R Visualization Exercises¶
Programming for Data Science Bootcamp
Import Libraries¶
library(vctrs)
library(tidyverse)
── Attaching core tidyverse packages ──────────────────────── tidyverse 2.0.0 ── ✔ dplyr 1.1.4 ✔ readr 2.1.5 ✔ forcats 1.0.0 ✔ stringr 1.5.1 ✔ ggplot2 3.5.1 ✔ tibble 3.2.1 ✔ lubridate 1.9.4 ✔ tidyr 1.3.1 ✔ purrr 1.0.4 ── Conflicts ────────────────────────────────────────── tidyverse_conflicts() ── ✖ dplyr::data_frame() masks tibble::data_frame(), vctrs::data_frame() ✖ dplyr::filter() masks stats::filter() ✖ dplyr::lag() masks stats::lag() ℹ Use the conflicted package (<http://conflicted.r-lib.org/>) to force all conflicts to become errors
Get Data¶
head(mpg)
manufacturer | model | displ | year | cyl | trans | drv | cty | hwy | fl | class |
---|---|---|---|---|---|---|---|---|---|---|
<chr> | <chr> | <dbl> | <int> | <int> | <chr> | <chr> | <int> | <int> | <chr> | <chr> |
audi | a4 | 1.8 | 1999 | 4 | auto(l5) | f | 18 | 29 | p | compact |
audi | a4 | 1.8 | 1999 | 4 | manual(m5) | f | 21 | 29 | p | compact |
audi | a4 | 2.0 | 2008 | 4 | manual(m6) | f | 20 | 31 | p | compact |
audi | a4 | 2.0 | 2008 | 4 | auto(av) | f | 21 | 30 | p | compact |
audi | a4 | 2.8 | 1999 | 6 | auto(l5) | f | 16 | 26 | p | compact |
audi | a4 | 2.8 | 1999 | 6 | manual(m5) | f | 18 | 26 | p | compact |
Exercise 1¶
Run mpg %>% ggplot()
what do you see?
mpg %>% ggplot()
Exercise 2¶
Make a scatter plot of hwy
vs. cyl
in the mpg
data set.
mpg %>%
ggplot(aes(x = cyl, y = hwy)) +
geom_point()
aes
is actually a value for the mapping
argument.
mpg %>%
ggplot(mapping = aes(x = cyl, y = hwy)) +
geom_point()
aes
can also be treated as a separate operation.
mpg %>%
ggplot() +
aes(x = cyl, y = hwy) +
geom_point()
mpg %>%
ggplot(aes(x = class, y = drv)) +
geom_point()
The resulting scatterplot has only a few points.

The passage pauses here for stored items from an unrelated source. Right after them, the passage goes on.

-- ==== Sys2Proof/Machine/Reliab.lean ====
section
/-! DEFINITION. Neighbour voting, fencing, appeal and probation, delayed lockstep (R393 to R410). -/
namespace Sys2Proof.Machine

/-! ## Flits (R394) -/

def flitF (f : BitVec 128) (off n : Nat) : Nat := bits f.toNat (8 * off) (8 * n)
def flitType (f : BitVec 128) : Nat := flitF f 0 1
def flitSrc (f : BitVec 128) : Nat := flitF f 1 1
def flitSubj (f : BitVec 128) : Nat := flitF f 2 1
def flitReason (f : BitVec 128) : Nat := flitF f 3 1
def flitData (f : BitVec 128) : Nat := flitF f 8 4

/-- CHECK holds, TYPE is defined, and the reserved field is 0. -/
def wellFormedFlit (f : BitVec 128) : Bool :=
  flitF f 12 4 = (crc32 (leBytes f.toNat 12)).toNat && 1 ≤ flitType f && flitType f ≤ 7 && flitF f 6 2 = 0

/-- The flit leaves the mesh where it arrives. -/
def State.takeFlit (s : State) (dst : Option Tid) (f : BitVec 128) : State :=
  s.modHub fun h => { h with flits := h.flits.eraseP fun x => x.dst == dst && x.bits == f }

/-! ## HBCFG (R397) -/

def hbEn (s : State) : Bool := bit s.hub.hbcfg.toNat 0
def hbInj (s : State) : Nat := bits s.hub.hbcfg.toNat 8 4
def hbBadf (s : State) : Nat := bits s.hub.hbcfg.toNat 12 4
def hbMiss (s : State) : Nat := bits s.hub.hbcfg.toNat 16 4
def hbLogp (s : State) : Nat := bits s.hub.hbcfg.toNat 20 4 + (if bits s.hub.hbcfg.toNat 20 4 = 0 then 16 else 0)
def hbPeriod (s : State) : Nat := 2 ^ hbLogp s

/-! ## Views (R398 to R401) -/

/-- The tile takes part in the mesh. -/
def meshLive (s : State) (t : Tid) : Bool := !(s.hub.fenced.contains t || s.hub.retired.contains t)

def meshPowered (s : State) : Bool := match s.hub.power with
  | .d0 | .d3entry _ | .boot => true
  | .d3hot | .recovery | .off => false

def viewOf (s : State) (t : Tid) (d : Fin 4) : View := (s.tile t).views.get d
def State.modView (s : State) (t : Tid) (d : Fin 4) (f : View → View) : State :=
  s.modTile t fun x => { x with views := x.views.set d.val (f (x.views.get d)) d.isLt }

/-- The neighbour in a direction, and the direction of a neighbour. -/
def nbr (t : Tid) (d : Fin 4) : Option Tid := (neighbour t.val d.val).bind tid?
def dirOf (t n : Tid) : Option (Fin 4) := (List.finRange 4).find? fun d => nbr t d == some n

/-- VOTE becomes pending in each privileged context of the tile (R401). -/
def State.raiseVote (s : State) (t : Tid) : State :=
  [who t 0, who t 1].foldl (fun s w => if (s.bank w).priv then s.modBank w fun b => { b with irq := { b.irq with vote := true } } else s) s

/-- A view becomes ACCUSED or FENCED, with the interrupt when it changes. -/
def State.setView (s : State) (t : Tid) (d : Fin 4) (st : ViewSt) : State :=
  let was := (viewOf s t d).st
  let s := s.modView t d fun v => { v with st, good := if was = st then v.good else 0 }
  if was ≠ st && (st = .accused || st = .fenced) then s.raiseVote t else s

/-! ## Fencing (R402 to R405) -/

def State.eachTile (s : State) (f : Tile → Tile) : State := { s with tiles := s.tiles.map f }

/-- A tile's home before a fence: the homes as they were when `subj` was no fenced tile. -/
def homeBefore (s : State) (subj : Tid) (line : Nat) : Option Nat :=
  homeOf (s.modHub fun h => { h with fenced := h.fenced.filter (· != subj), retired := h.retired.filter (· != subj) }) line

def coopOf (i : Option Inst) : Bool := (i.map fun x => x.coop).getD false

/-- Lines leave their old home: home-slice lines and the first-level copies leased there. The new home starts with times of 0 (R405). -/
def State.unhome (s : State) (gone : Nat → Bool) : State :=
  (s.eachTile fun t => { t with l1 := t.l1.filter fun x => !gone x.1 }).modHub fun h =>
    { h with home := h.home.filter fun x => !gone x.1, times := h.times.filter fun x => !gone x.1 }

/-- Lines whose home changes leave their old home. -/
def State.rehome (s : State) (f : State → State) : State := (f s).unhome fun l => homeOf s l != homeOf (f s) l

/-- What a tile does when the first notice for T reaches it. Accusations received stay in force as long as R398 says. -/
def State.noticeAt (s : State) (t subj : Tid) : State :=
  if t = subj || (s.tile t).knownFenced.contains subj then s
  else
    let s := s.modTile t fun x =>
      { x with
        knownFenced := subj :: x.knownFenced
        l1 := x.l1.filter fun l => homeBefore s subj l.1 != some subj.val }
    match dirOf t subj with
    | some d => if (viewOf s t d).st = .retired then s else s.setView t d .fenced
    | none => s

/-- A press of a fenced tile is not published: its writes would be writes from the tile (R402, R403). -/
def Bank.dropPresses (b : Bank) : Bank := { b with kvRuns := b.kvRuns.filter fun r => (opOf r.word).toNat != 0x4E }

/-- Its units return. -/
def State.dropPresses (s : State) (w : Who) : State :=
  let of' (b : Bank) : List KvRun := b.kvRuns.filter fun r => (opOf r.word).toNat == 0x4E
  let runs := of' (s.bank w) ++ (((s.ctx w).shadow.map of').getD [])
  (runs.foldl (fun s r => s.returnGrant w r.grant) s).modCtx w fun c => { c with b := c.b.dropPresses, shadow := c.shadow.map Bank.dropPresses }

/-- The leading copy of the pair whose trailing copy a context holds, running or stopped by FENCE (R403, R409). -/
def leadOf (s : State) (w : Who) : Option Who :=
  match (s.ctx w).status with
  | .mirror lead => some lead
  | .fenced =>
    match (s.bank w).inst with
    | some i => if i.lstep then
        (List.finRange 144).find? fun v => v != w && (s.ctx v).status != .mirror w &&
          ((s.bank v).inst.map fun j => (j.lstep, j.node, j.index)) == some (true, i.node, i.index)
      else none
    | none => none
  | .idle | .running | .trapping | .stopped | .swapping _ => none

/-- The orphan on one context of a fenced tile: its instance is requeued, a cooperative one first; both copies of a lockstep pair are requeued
as one instance (R403). -/
def State.orphan (s : State) (w : Who) : State :=
  let c := s.ctx w
  let s := match leadOf s w with
    | some lead => (s.abortRequeue lead (coopOf (s.bank lead).inst)).modCtx w fun c => { c with b := c.b.leave, trail := [], signs := [] }
    | none => if c.b.inst.isSome then s.abortRequeue w (coopOf c.b.inst) else s
  let s := match (s.ctx w).shadow with
    | none => s
    | some b =>
      let s := (s.modCtx w fun c => { c with b, shadow := none }).toggleAway w
      s.abortRequeue w (coopOf b.inst)
  s.modCtx w fun c => { c with status := .fenced }

/-- The hub learns of a fence: it is counted and logged, the third retires the tile, orphans are settled, and the remap begins. The tile
gets no shoot-down any more, and no translation of it outlasts that (R110, R120). -/
def State.hubFence (s : State) (t : Tid) : State :=
  if !meshLive s t then s
  else
    let n := s.hub.fcnts.get t + 1
    let s := s.modHub fun h =>
      { h with
        fcnts := h.fcnts.set t.val n t.isLt
        probation := h.probation.filter (· != t)
        appealed := h.appealed.filter (· != t)
        fenced := if n ≥ 3 then h.fenced else t :: h.fenced
        retired := if n ≥ 3 then t :: h.retired else h.retired
        remap := if h.probation.contains t || h.remap.contains t then h.remap else t :: h.remap
        shots := h.shots.map fun x => (x.1, x.2.filter (· != t)) }
    let s := s.hubLog 8 (w64 t.val) 0xFFFF 0 (BitVec.ofNat 8 n)
    let s := if n ≥ 3 then
        (neighboursOf t).foldl (fun s k => s.sendHub k (mkFlit 7 t.val t.val 0 0 0)) (s.hubLog 11 (w64 t.val) 0xFFFF)
      else s
    let s := (s.tile t).hidden.foldl (fun s c => s.addOrphan (.pend c.who c.desc)) s
    let s := s.modTile t fun x => { x with hidden := [] }
    let s := (((s.dropPresses (who t 0)).dropPresses (who t 1)).orphan (who t 0)).orphan (who t 1)
    let s := (s.tile t).qz.foldl (fun s c => s.returnGrant c.who c.grant) s
    s.modTile t fun x =>
      { x with
        fcnt := min 3 (x.fcnt + 1), prob := false, qz := [], hidden := [], kvMem := [], kvPoison := [], errs := x.errs.filter (·.arr != 2)
        tlb1 := [], tlb2 := [], shots := [] }

/-- The fence count that a FENCE flit for T carries: this fence's. -/
def fenceCount (s : State) (subj : Tid) : Nat := if meshLive s subj then s.hub.fcnts.get subj + 1 else s.hub.fcnts.get subj

/-- A neighbour fences T: FENCE to T, and the notice to every tile and to the hub (R402). -/
def State.fenceBy (s : State) (t subj : Tid) : State :=
  let s := s.noticeAt t subj
  let f := mkFlit 4 t.val subj.val 0 0 (fenceCount s subj)
  let s := s.sendFrom t (some subj) f
  let s := ((List.finRange 72).filter fun x => x != t && x != subj).foldl (fun s x => s.sendFrom t (some x) f) s
  s.sendFrom t none f

/-- Neighbours of T that are live in `t`'s view. -/
def liveNeighbours (s : State) (t subj : Tid) : List Tid := (neighboursOf subj).filter fun n => !((s.tile t).knownFenced.contains n)

/-- Accusations of T in force that `t` counts: from distinct live neighbours of T, its own included (R400). -/
def accusationCount (s : State) (t subj : Tid) : Nat :=
  let live := liveNeighbours s t subj
  let own := match dirOf t subj with
    | some d => (viewOf s t d).judged != 0
    | none => false
  (live.filter fun n => if n = t then own else (s.tile t).accs.any fun a => a.subj == subj && a.src == n && s.now < a.ends).length

/-- The majority of R400 is reached at `t`. -/
def majority (s : State) (t subj : Tid) : Bool :=
  let n := (liveNeighbours s t subj).length
  n > 0 && n / 2 + 1 ≤ accusationCount s t subj

/-- A neighbour that counts the majority fences T. -/
def State.settleVote (s : State) (t : Tid) (d : Fin 4) : State :=
  match nbr t d with
  | none => s
  | some subj =>
    let st := (viewOf s t d).st
    if (st = .ok || st = .suspect || st = .accused) && majority s t subj then s.fenceBy t subj else s

/-- Every neighbour's count anew, as often as a fence can change another count (R400). -/
def State.recount (s : State) (t : Tid) : State :=
  (List.range 4).foldl (fun s _ => (List.finRange 4).foldl (fun s d => s.settleVote t d) s) s

/-- A notice for T reaches a tile, whose counts may then reach a lower majority (R400, R402). -/
def State.noticed (s : State) (t subj : Tid) : State := (s.noticeAt t subj).recount t

/-! ## Accusing (R398, R399) -/

/-- A flit goes from a neighbour of T to each other live neighbour of T that a route reaches which passes through neither T nor a fenced
or retired tile (R399). -/
def State.tellNeighbours (s : State) (t subj : Tid) (f : BitVec 128) : State :=
  let closed (x : Tid) : Bool := x == subj || !meshLive s x || (s.tile t).knownFenced.contains x
  ((liveNeighbours s t subj).filter (· != t)).foldl (fun s n =>
    match route closed t n with
    | none => s
    | some (time, first) => s.sendAt (some n) f (s.now + time) (linkFrom s t (some first))) s

/-- A judgement of T: the view is ACCUSED, SIG is recorded, and ACCUSE goes to T's other live neighbours. -/
def State.accuseOf (s : State) (t : Tid) (d : Fin 4) (reason : Nat) : State :=
  match nbr t d with
  | none => s
  | some subj =>
    let s := (s.modView t d fun v => { v with judged := BitVec.ofNat 8 reason }).setView t d .accused
    let s := s.modTile t fun x => { x with accuseSigs := (subj, (x.views.get d).sig) :: x.accuseSigs }
    s.tellNeighbours t subj (mkFlit 2 t.val subj.val reason 0 0)

/-- The view returns to OK; an ACCUSED one sends WITHDRAW. -/
def State.viewOk (s : State) (t : Tid) (d : Fin 4) : State :=
  match nbr t d with
  | none => s
  | some subj =>
    let was := (viewOf s t d).st
    let s := (s.modView t d fun v => { v with judged := 0 }).setView t d .ok
    if was = .accused then s.tellNeighbours t subj (mkFlit 3 t.val subj.val 0 0 0) else s

/-- A malformed flit arrived over the link: the view is SUSPECT, and a run of BADF is a babbling judgement at once (R396). -/
def State.malformed (s : State) (t : Tid) (d : Fin 4) : State :=
  let st := (viewOf s t d).st
  let s := s.modView t d fun v => { v with badRun := v.badRun + 1 }
  if !hbEn s then s
  else
    let babbles := hbBadf s ≤ (viewOf s t d).badRun
    match st with
    | .ok | .suspect | .accused =>
      let s := if st = .ok then s.setView t d .suspect else s
      if babbles then (s.accuseOf t d 3).settleVote t d else s
    | .probation => if babbles then match nbr t d with | some n => s.fenceBy t n | none => s else s
    | .fenced | .none | .retired => s

/-- A flit over the link from a neighbour whose port is closed is dropped (R402). -/
def portOpen (s : State) (t : Tid) (d : Fin 4) : Bool :=
  match (viewOf s t d).st with
  | .fenced | .retired | .none => false
  | .ok | .suspect | .accused | .probation => true

def dirNat (d : Dir) : Fin 4 := match d with
  | .north => 0
  | .east => 1
  | .south => 2
  | .west => 3

/-! ## HEARTBEAT (R393 to R396) -/

/-- No array has an uncorrectable error that stands unrepaired (R395, R416). -/
def arrOk (x : Tile) : Bool := x.health.arr && !x.health.acc.any id

/-- The health word of a tile. -/
def healthWord (s : State) (t : Tid) : Nat :=
  let x := s.tile t
  let c := s.cluster (Tid.cluster t)
  let idle := (s.ctx (who t 0)).status == .idle && (s.ctx (who t 1)).status == .idle
  b2n (arrOk x) + flag x.health.clk 1 + flag (x.health.vmon && c.vlo.toNat ≤ c.vnow.toNat) 2 + flag (x.fewSeen || idle) 3 + flag x.health.kat 4 +
    (x.sig ^^^ 0xFFFFFFFF).toNat % 2 ^ 24 * 2 ^ 8

/-- The mesh cycle of the running period at which a tile sends its heartbeat (R393). -/
def sendCycle (s : State) (t : Tid) : Nat := s.hub.periodEnd - hbPeriod s + t.val * 2 ^ (hbLogp s - 8)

A scatter plot is not a useful display of these variables since both drv
and class
are categorical variables.
👉 Categorical variables typically take a small number of values, so there are a limited number of unique combinations of $(x, y)$ values that can be displayed.
👉 In this data, drv
takes $3$ values and class
takes $7$ values, meaning that there are only $21$ values that could be plotted on a scatterplot of drv
vs. class
.
👉 In this data, there $12$ values of (drv
, class
) are observed.
Exercise 4¶
Plot the mathematical function $sin(x)/x$.
Hint: Use this to create your data and convert to a data frame or tibble:
x <- seq(-6 * pi, 6 * pi, length.out = 100)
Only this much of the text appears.